Dragneel's picture
Create README.md
ae026c2 verified
language:
- en
license: apache-2.0
tags:
- text-classification
- customer-support
- ticket-classification
- distilbert
datasets:
- custom
metrics:
- accuracy
model-index:
- name: ticket-classification-v1
results:
- task:
type: text-classification
name: Text Classification
dataset:
name: Custom Ticket Dataset
type: custom
metrics:
- name: Accuracy
type: accuracy
value: 0.9485
---
# Model Card for Dragneel/ticket-classification-v1
This model fine-tunes the DistilBERT base uncased model to classify customer support tickets into four categories. It achieves **94.85% accuracy** on the evaluation dataset.
## Model Details
### Model Description
This model is designed to automatically categorize customer support tickets based on their content. It can classify tickets into the following categories:
- **Billing Question**: Issues related to billing, payments, subscriptions, etc.
- **Feature Request**: Suggestions for new features or improvements
- **General Inquiry**: General questions about products or services
- **Technical Issue**: Technical problems, bugs, errors, etc.
The model uses DistilBERT as its base architecture - a distilled version of BERT that is smaller, faster, and more efficient while retaining good performance.

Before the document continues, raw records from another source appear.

-- ==== Sys2Proof/Certificates/Slice0/Obligations.lean ====
section
/-! DEFINITION. The statements for the provers. Each says which rule of spec/ it formalises. In a statement about `exec`,
`s` is the state after the fetch advance: `s.pc` is pc0 + 2 (00_scope.md R11). -/

open Sys2Proof Sys2Proof.Machine

/-! ## Encoding -/

/-- R71, R74: decoding the word of an instruction, or its two bytes followed by anything, gives the instruction back.
Every `Instr` is well-formed, so the statement is for every operand value. -/
def Obligations.DecodeOfEncodedInstruction : Prop :=
  ∀ (i : Instr) (rest : List Byte),
    decodeWord (encode i) = some i ∧ decode (encodeBytes i ++ rest) = .ok (i, rest)

/-- R73, R74: a word that decodes is the word of the instruction it decodes to: no bit of it is dropped. -/
def Obligations.EncodeOfDecodedWord : Prop :=
  ∀ (w : Word) (i : Instr), decodeWord w = some i → encode i = w

/-- R73: decoding is by exact match: a word that decodes matches the row of its instruction and no other row of R74,
and a word that is UNKNOWN matches no row. The sub-opcode numbers of 8xyN and Fx are general knowledge (log entry
16). -/
def Obligations.DecodingIsExactMatchOnTheMap : Prop :=
  ∀ w : Word,
    (∀ i, decodeWord w = some i →
      i.row ∈ opcodeMap ∧ i.row.covers w = true ∧ ∀ r ∈ opcodeMap, r.covers w = true → r = i.row) ∧
    (decodeWord w = none → ∀ r ∈ opcodeMap, r.covers w = false)

/-- R76: the UNKNOWN words, family by family (the rule's counts are not stated here). Which words are malformed is
the spec's decision D18 (log entry 16). -/
def Obligations.UnknownWordsPerFamily : Prop :=
  ∀ w : Word, decodeWord w = none ↔
    (field w 15 12 = 0x0 ∧ w ≠ 0x00E0 ∧ w ≠ 0x00EE) ∨
    ((field w 15 12 = 0x5 ∨ field w 15 12 = 0x9) ∧ field w 3 0 ≠ 0) ∨
    (field w 15 12 = 0x8 ∧ field w 3 0 ∈ [0x8, 0x9, 0xA, 0xB, 0xC, 0xD, 0xF]) ∨
    (field w 15 12 = 0xE ∧ field w 7 0 ∉ [0x9E, 0xA1]) ∨
    (field w 15 12 = 0xF ∧ field w 7 0 ∉ [0x07, 0x0A, 0x15, 0x18, 0x1E, 0x29, 0x33, 0x55, 0x65])

/-- Words of 95_test_vectors.md, and of the examples of R163 and R165, decode to the instructions they stand for there. -/
def Obligations.TestVectorWordsDecode : Prop :=
  decodeWord 0x00EE = some .ret ∧ decodeWord 0x2ABC = some (.call 0xABC) ∧
  decodeWord 0x3A05 = some (.seByte 0xA 0x05) ∧ decodeWord 0x6A05 = some (.ldByte 0xA 0x05) ∧
  decodeWord 0x81F4 = some (.addReg 0x1 0xF) ∧ decodeWord 0x8126 = some (.shr 0x1 0x2) ∧
  decodeWord 0xD015 = some (.drw 0x0 0x1 5) ∧ decodeWord 0xE3A1 = some (.sknp 0x3) ∧
  decodeWord 0xF533 = some (.ldB 0x5) ∧ decodeWord 0xF265 = some (.ldVxMem 0x2) ∧
  decodeWord 0x5121 = none ∧ decodeWord 0x8128 = none ∧ decodeWord 0x0123 = none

- **Developed by:** Dragneel
- **Model type:** Text Classification
- **Language(s):** English
- **License:** Apache 2.0
- **Finetuned from model:** [distilbert/distilbert-base-uncased](https://huggingface.co/distilbert/distilbert-base-uncased)
## Uses
### Direct Use
This model can be directly used for:
- Automated ticket routing and prioritization
- Customer support workflow optimization
- Analytics on ticket categories
- Real-time ticket classification
### Out-of-Scope Use
This model should not be used for:
- Processing sensitive customer information without proper privacy measures
- Making final decisions without human review for complex or critical issues
- Classifying tickets in languages other than English
- Categorizing content outside the customer support domain
## Bias, Risks, and Limitations
- The model was trained on a specific dataset and may not generalize well to significantly different customer support contexts
- Performance may degrade for very technical or domain-specific tickets not represented in the training data
- Very short or ambiguous tickets might be misclassified
### Recommendations
Users should review classifications for accuracy, especially for tickets that fall on the boundary between categories. Consider retraining the model on domain-specific data if using in a specialized industry.
## How to Get Started with the Model
Use the code below to get started with the model.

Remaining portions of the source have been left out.